Resolution of the WaMu bankruptcy could well return the House of Morgan to a precarious condition, with difficult consequences for an economy not at all recovered from years of plunder by the too-big-to-fails.

"How will we pay for this?"

I dunno, ask your grandkids when they ride the streetcar home from their 3-day school year about 20 years from now.

Just don't give them a glass of water, that'll cost you $5.

That's interesting Gardiner. I obviously have to catch up with that case.

I started to divert my eyes from the banks in mid-2009 when the same bankers who blew up the global economy started paying themselves record bonuses again with our tax dollars.
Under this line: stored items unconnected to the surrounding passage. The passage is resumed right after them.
/-- Settles O55: a write of SRST reaches its page, where a running task decides between the reset and the skip. -/
theorem controlCoreReset : Obligations.ControlCoreReset := by
  unfold Obligations.ControlCoreReset
  refine ⟨fun c r p a => ?_, fun q c v s hm hbusy hq hdbg hread => ?_⟩
  · rw [core_reset]
    exact ⟨sget_reset r, rfl, rfl⟩
  have hexec := exec_pgSrst_control c q v s hm hbusy hq
  refine ⟨fun hen htask => ?_, fun htask => ?_⟩
  · rw [writeSrst_idle c q v s hdbg hen htask] at hexec
    have hcore := (softReset_control c s hread).core
    obtain ⟨-, hmem, hrst⟩ := softReset_control c s hread
    refine ⟨_, hexec, fun r p => ?_, ?_, hmem, fun d hd => ?_, hrst.trans (controlReset_busy c s)⟩
    · rw [hcore, controlReset_core_same]
      exact ⟨sget_resetControl _ r, rfl⟩
    · rw [hcore, controlReset_core_same]
      rfl
    · rw [hcore, controlReset_core_other c s d hd]
  · rw [writeSrst_running c q v s hdbg (Option.isSome_iff_ne_none.2 htask)] at hexec
    obtain ⟨hcores, hmem, hrst⟩ := writeSrst_running_keepsBusy c (srstWord v) s
    exact ⟨_, hexec, hcores, hmem, hrst.trans hbusy⟩

end Sys2Proof.Machine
"Banks -- hard to believe in a time when we're facing a banking crisis that many of the banks created -- are still the most powerful lobby on Capitol Hill. And they frankly own the place."
Sen. Dick Durbin, 2009

I believe that banking institutions are more dangerous to our liberties than standing armies. If the American people ever allow private banks to control the issue of their currency, first by inflation, then by deflation, the banks and corporations that will grow up around [the banks] will deprive the people of all property until their children wake-up homeless on the continent their fathers conquered. The issuing power should be taken from the banks and restored to the people, to whom it properly belongs.
Thomas Jefferson, (Attributed)
3rd president of US (1743 - 1826)

I'm becoming more fond of Andrew Jackson all the time.

The last president to seriously take on the banks and win.

Name me one local politician that even understands the banking issues- let alone can voice them to the public.